> [LISTED RECORDS]

-- ==== Sys2Proof/Laws/Outside.lean ====
section
/-! SUPPORT. What the blocks' work leaves alone: no operation of a block, from an attention cause to a fetched cycle entry,
touches shelf memory, the queue of commands and events, the controller's accesses on the bus or the arbiter
(`State.outside`). Only the memory port (Machine/Port.lean) does. -/

namespace Sys2Proof.Machine

open Sys2Proof

/-- An update of other fields. -/
@[simp] theorem outside_with (s : State) (c : CommandUnit) (l : Vector Lanes 12) (sm : SlotManager) (sw : SwitchCore)
    (r : RingEngine) (t : TimeBase) (cy : CycleEngine) (a : AlarmUnit) (o d : Nat) :
    (State.mk s.pending s.mem s.path c l sm sw r t cy a o d).outside = s.outside := rfl

/-- An update of the zones and the counts of the memory path and of other fields. -/
@[simp] theorem outside_with_path (s : State) (z : Option ZoneSet) (g : Nat)
    (ga : Addr) (pc : Nat) (c : CommandUnit) (l : Vector Lanes 12) (sm : SlotManager) (sw : SwitchCore)
    (r : RingEngine) (t : TimeBase) (cy : CycleEngine) (a : AlarmUnit) (o d : Nat) :
    (State.mk s.pending s.mem (MemoryPath.mk z s.path.holder s.path.passedOver s.path.lastServed g ga pc s.path.waiting s.path.line s.path.cdata)
      c l sm sw r t cy a o d).outside = s.outside := rfl

/-- A fold of updates none of which touches the outside. -/
theorem foldl_outside {α : Type} (f : State → α → State) (h : ∀ s x, (f s x).outside = s.outside) (l : List α) (s : State) :
    (l.foldl f s).outside = s.outside := by
  induction l generalizing s with
  | nil => rfl
  | cons x l ih => rw [List.foldl_cons, ih, h]

@[simp] theorem State.setSlot_outside (s : State) (i : Slot) (e : SlotEntry) : (s.setSlot i e).outside = s.outside := rfl

@[simp] theorem State.setLane_outside (s : State) (i : Slot) (p : Plane) (l : LanePort) :
    (s.setLane i p l).outside = s.outside := rfl

@[simp] theorem State.touch_outside (s : State) (off : Nat) : (s.touch off).outside = s.outside := rfl

@[simp] theorem retouch_outside (offs : List Nat) (s t : State) : (retouch offs s t).outside = t.outside := rfl

@[simp] theorem reimage_outside (ws : List ImgWord) (s t : State) : (reimage ws s t).outside = t.outside := rfl

@[simp] theorem State.setPending_outside (s : State) (p : BitVec 12) :
    (State.setPending s p).outside = s.outside := by
  rfl

@[simp] theorem State.deliver_outside (s : State) (c : Cause) :
    (State.deliver s c).outside = s.outside := by
  rfl

@[simp] theorem State.setRecord_outside (s : State) (r : CmdRecord) :
    (State.setRecord s r).outside = s.outside := by
  rfl

@[simp] theorem State.setRing_outside (s : State) (r : RingEngine) :
    (State.setRing s r).outside = s.outside := by
  rfl

@[simp] theorem State.setCyc_outside (s : State) (c : CycleEngine) :
    (State.setCyc s c).outside = s.outside := by
  rfl

@[simp] theorem State.setSw_outside (s : State) (w : SwitchCore) :
    (State.setSw s w).outside = s.outside := by
  rfl

@[simp] theorem State.setAlarm_outside (s : State) (a : AlarmUnit) :
    (State.setAlarm s a).outside = s.outside := by
  rfl

@[simp] theorem State.snapshot_outside (s : State) (sec ns : Nat) :
    (State.snapshot s sec ns).outside = s.outside := by
  rfl

@[simp] theorem State.guardHit_outside (s : State) (a : Addr) :
    (State.guardHit s a).outside = s.outside := by
  rfl

@[simp] theorem State.putSlot_outside (s : State) (i : Slot) (e : SlotEntry) :
    (State.putSlot s i e).outside = s.outside := by
  unfold State.putSlot
  split <;> simp

@[simp] theorem State.putPoint_outside (s : State) (k : Fin 64) (p : Point) :
    (State.putPoint s k p).outside = s.outside := by
  rfl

> [EXERCISE BRIEF] The lines to copy run from the one containing "ws s t).outside = t.outside := rfl" through the last line above. Copy them exactly and include nothing else.

> [FINISHED EXERCISE]
@[simp] theorem reimage_outside (ws : List ImgWord) (s t : State) : (reimage ws s t).outside = t.outside := rfl

@[simp] theorem State.setPending_outside (s : State) (p : BitVec 12) :
    (State.setPending s p).outside = s.outside := by
  rfl

@[simp] theorem State.deliver_outside (s : State) (c : Cause) :
    (State.deliver s c).outside = s.outside := by
  rfl

@[simp] theorem State.setRecord_outside (s : State) (r : CmdRecord) :
    (State.setRecord s r).outside = s.outside := by
  rfl

@[simp] theorem State.setRing_outside (s : State) (r : RingEngine) :
    (State.setRing s r).outside = s.outside := by
  rfl

@[simp] theorem State.setCyc_outside (s : State) (c : CycleEngine) :
    (State.setCyc s c).outside = s.outside := by
  rfl

@[simp] theorem State.setSw_outside (s : State) (w : SwitchCore) :
    (State.setSw s w).outside = s.outside := by
  rfl

@[simp] theorem State.setAlarm_outside (s : State) (a : AlarmUnit) :
    (State.setAlarm s a).outside = s.outside := by
  rfl

@[simp] theorem State.snapshot_outside (s : State) (sec ns : Nat) :
    (State.snapshot s sec ns).outside = s.outside := by
  rfl

@[simp] theorem State.guardHit_outside (s : State) (a : Addr) :
    (State.guardHit s a).outside = s.outside := by
  rfl

@[simp] theorem State.putSlot_outside (s : State) (i : Slot) (e : SlotEntry) :
    (State.putSlot s i e).outside = s.outside := by
  unfold State.putSlot
  split <;> simp

@[simp] theorem State.putPoint_outside (s : State) (k : Fin 64) (p : Point) :
    (State.putPoint s k p).outside = s.outside := by
  rfl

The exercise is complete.